ASSIGNMENT: Reproduce the listing exactly, please, with every line intact.

◆ ◆ ◆ ◆

/-- V-LIFT-4 and V-LIFT-5: beyond the band on both sides; and V-LIFT-2, where the tick converts. -/
theorem witness_SeekingDrivesTowardTheTarget :
    let s := seekingAt ⟨0x43100000⟩
    let s' := seekingAt ⟨0x431C0000⟩
    let s'' := setLift { base.lift with delta := ⟨0x42480000⟩, pending := true } base
    (tolOk s.cfg = true ∧ numIsFinite dtSixteenth = true ∧ numIsFinite s.enc.pos = true ∧
      (s.lift.pending = true → numIsFinite s.lift.delta = true) ∧
      (s.lift.pending = false → numIsFinite s.lift.target = true) ∧
      s.cfg.cascade = .off ∧ s.lift.man = .stop ∧ (liftSample s).lift.active = true ∧
      (⟨0x40C00000⟩ : Num32) = numSub (liftSample s).lift.target s.enc.pos ∧
      numLt s.cfg.tol (numAbs ⟨0x40C00000⟩) = true) ∧
    (numIsFinite s'.enc.pos = true ∧ (s'.lift.pending = true → numIsFinite s'.lift.delta = true) ∧
      (s'.lift.pending = false → numIsFinite s'.lift.target = true) ∧
      s'.lift.man = .stop ∧ (liftSample s').lift.active = true ∧
      (⟨0xC0C00000⟩ : Num32) = numSub (liftSample s').lift.target s'.enc.pos ∧
      numLt s'.cfg.tol (numAbs ⟨0xC0C00000⟩) = true) ∧
    (s''.lift.pending = true ∧ numIsFinite s''.lift.delta = true ∧ s''.lift.man = .stop ∧
      (liftSample s'').lift.active = true ∧
      (⟨0x42480000⟩ : Num32) = numSub (liftSample s'').lift.target s''.enc.pos ∧
      numLt s''.cfg.tol (numAbs ⟨0x42480000⟩) = true) := by decide

theorem witness_SeekingThroughThePidLayer :
    (let s := cascaded .posSpd
     tolOk s.cfg = true ∧ dtBoundsFinite s.cfg = true ∧ numIsFinite dtSixteenth = true ∧
       numIsFinite s.enc.pos = true ∧ (s.lift.pending = true → numIsFinite s.lift.delta = true) ∧
       s.lift.man = .stop ∧ (liftSample s).lift.active = true ∧
       numLt s.cfg.tol (numAbs (numSub (liftSample s).lift.target s.enc.pos)) = true ∧
       numIsFinite (liftSample s).lift.target = true ∧ 0 < s.pid.length ∧ pidA = getPid 0 s ∧
       pidA.inited = true ∧ pidConfigLegal pidA = true ∧ pidAccumulatorsFinite pidA = true ∧
       s.cfg.cascade = .posSpd ∧
       numIsFinite (pidStages s.cfg pidA (liftSample s).lift.target s.enc.pos dtSixteenth).1 = true ∧
       numIsFinite s.enc.spd = true ∧ 1 < s.pid.length ∧ pidA = getPid 1 s) ∧
    (let s := cascaded .pos
     tolOk s.cfg = true ∧ numIsFinite s.enc.pos = true ∧
       (s.lift.pending = true → numIsFinite s.lift.delta = true) ∧ s.lift.man = .stop ∧
       (liftSample s).lift.active = true ∧
       numLt s.cfg.tol (numAbs (numSub (liftSample s).lift.target s.enc.pos)) = true ∧
       numIsFinite (liftSample s).lift.target = true ∧ 0 < s.pid.length ∧ pidA = getPid 0 s ∧
       s.cfg.cascade = .pos) := by decide +kernel

/-- The error equals the tolerance (V-LIFT-3); and a delta of zero that arrives as it is converted. -/
theorem witness_ArrivalStopsAndNotifies :
    (let s := seekingAt ⟨0x43110000⟩
     tolOk s.cfg = true ∧ numIsFinite dtSixteenth = true ∧ numIsFinite s.enc.pos = true ∧
       (s.lift.pending = true → numIsFinite s.lift.delta = true) ∧
       (s.lift.pending = false → numIsFinite s.lift.target = true) ∧
       s.lift.man = .stop ∧ (liftSample s).lift.active = true ∧
       numLt s.cfg.tol (numAbs (numSub (liftSample s).lift.target s.enc.pos)) = false) ∧
    (let s := setLift { base.lift with pending := true, target := anInf } base
     s.lift.pending = true ∧ numIsFinite s.lift.delta = true ∧ s.lift.man = .stop ∧
       (liftSample s).lift.active = true ∧
       numLt s.cfg.tol (numAbs (numSub (liftSample s).lift.target s.enc.pos)) = false) := by decide

theorem witness_IdleHoldStops :
    tolOk base.cfg = true ∧ numIsFinite dtSixteenth = true ∧ numIsFinite base.enc.pos = true ∧
    base.lift.man = .stop ∧ base.lift.pending = false ∧ base.lift.active = false := by decide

◆ ◆ ◆ ◆

RESPONSE TO THIS TASK:
/-- V-LIFT-4 and V-LIFT-5: beyond the band on both sides; and V-LIFT-2, where the tick converts. -/
theorem witness_SeekingDrivesTowardTheTarget :
    let s := seekingAt ⟨0x43100000⟩
    let s' := seekingAt ⟨0x431C0000⟩
    let s'' := setLift { base.lift with delta := ⟨0x42480000⟩, pending := true } base
    (tolOk s.cfg = true ∧ numIsFinite dtSixteenth = true ∧ numIsFinite s.enc.pos = true ∧
      (s.lift.pending = true → numIsFinite s.lift.delta = true) ∧
      (s.lift.pending = false → numIsFinite s.lift.target = true) ∧
      s.cfg.cascade = .off ∧ s.lift.man = .stop ∧ (liftSample s).lift.active = true ∧
      (⟨0x40C00000⟩ : Num32) = numSub (liftSample s).lift.target s.enc.pos ∧
      numLt s.cfg.tol (numAbs ⟨0x40C00000⟩) = true) ∧
    (numIsFinite s'.enc.pos = true ∧ (s'.lift.pending = true → numIsFinite s'.lift.delta = true) ∧
      (s'.lift.pending = false → numIsFinite s'.lift.target = true) ∧
      s'.lift.man = .stop ∧ (liftSample s').lift.active = true ∧
      (⟨0xC0C00000⟩ : Num32) = numSub (liftSample s').lift.target s'.enc.pos ∧
      numLt s'.cfg.tol (numAbs ⟨0xC0C00000⟩) = true) ∧
    (s''.lift.pending = true ∧ numIsFinite s''.lift.delta = true ∧ s''.lift.man = .stop ∧
      (liftSample s'').lift.active = true ∧
      (⟨0x42480000⟩ : Num32) = numSub (liftSample s'').lift.target s''.enc.pos ∧
      numLt s''.cfg.tol (numAbs ⟨0x42480000⟩) = true) := by decide

theorem witness_SeekingThroughThePidLayer :
    (let s := cascaded .posSpd
     tolOk s.cfg = true ∧ dtBoundsFinite s.cfg = true ∧ numIsFinite dtSixteenth = true ∧
       numIsFinite s.enc.pos = true ∧ (s.lift.pending = true → numIsFinite s.lift.delta = true) ∧
       s.lift.man = .stop ∧ (liftSample s).lift.active = true ∧
       numLt s.cfg.tol (numAbs (numSub (liftSample s).lift.target s.enc.pos)) = true ∧
       numIsFinite (liftSample s).lift.target = true ∧ 0 < s.pid.length ∧ pidA = getPid 0 s ∧
       pidA.inited = true ∧ pidConfigLegal pidA = true ∧ pidAccumulatorsFinite pidA = true ∧
       s.cfg.cascade = .posSpd ∧
       numIsFinite (pidStages s.cfg pidA (liftSample s).lift.target s.enc.pos dtSixteenth).1 = true ∧
       numIsFinite s.enc.spd = true ∧ 1 < s.pid.length ∧ pidA = getPid 1 s) ∧
    (let s := cascaded .pos
     tolOk s.cfg = true ∧ numIsFinite s.enc.pos = true ∧
       (s.lift.pending = true → numIsFinite s.lift.delta = true) ∧ s.lift.man = .stop ∧
       (liftSample s).lift.active = true ∧
       numLt s.cfg.tol (numAbs (numSub (liftSample s).lift.target s.enc.pos)) = true ∧
       numIsFinite (liftSample s).lift.target = true ∧ 0 < s.pid.length ∧ pidA = getPid 0 s ∧
       s.cfg.cascade = .pos) := by decide +kernel

/-- The error equals the tolerance (V-LIFT-3); and a delta of zero that arrives as it is converted. -/
theorem witness_ArrivalStopsAndNotifies :
    (let s := seekingAt ⟨0x43110000⟩
     tolOk s.cfg = true ∧ numIsFinite dtSixteenth = true ∧ numIsFinite s.enc.pos = true ∧
       (s.lift.pending = true → numIsFinite s.lift.delta = true) ∧
       (s.lift.pending = false → numIsFinite s.lift.target = true) ∧
       s.lift.man = .stop ∧ (liftSample s).lift.active = true ∧
       numLt s.cfg.tol (numAbs (numSub (liftSample s).lift.target s.enc.pos)) = false) ∧
    (let s := setLift { base.lift with pending := true, target := anInf } base
     s.lift.pending = true ∧ numIsFinite s.lift.delta = true ∧ s.lift.man = .stop ∧
       (liftSample s).lift.active = true ∧
       numLt s.cfg.tol (numAbs (numSub (liftSample s).lift.target s.enc.pos)) = false) := by decide

theorem witness_IdleHoldStops :
    tolOk base.cfg = true ∧ numIsFinite dtSixteenth = true ∧ numIsFinite base.enc.pos = true ∧
    base.lift.man = .stop ∧ base.lift.pending = false ∧ base.lift.active = false := by decide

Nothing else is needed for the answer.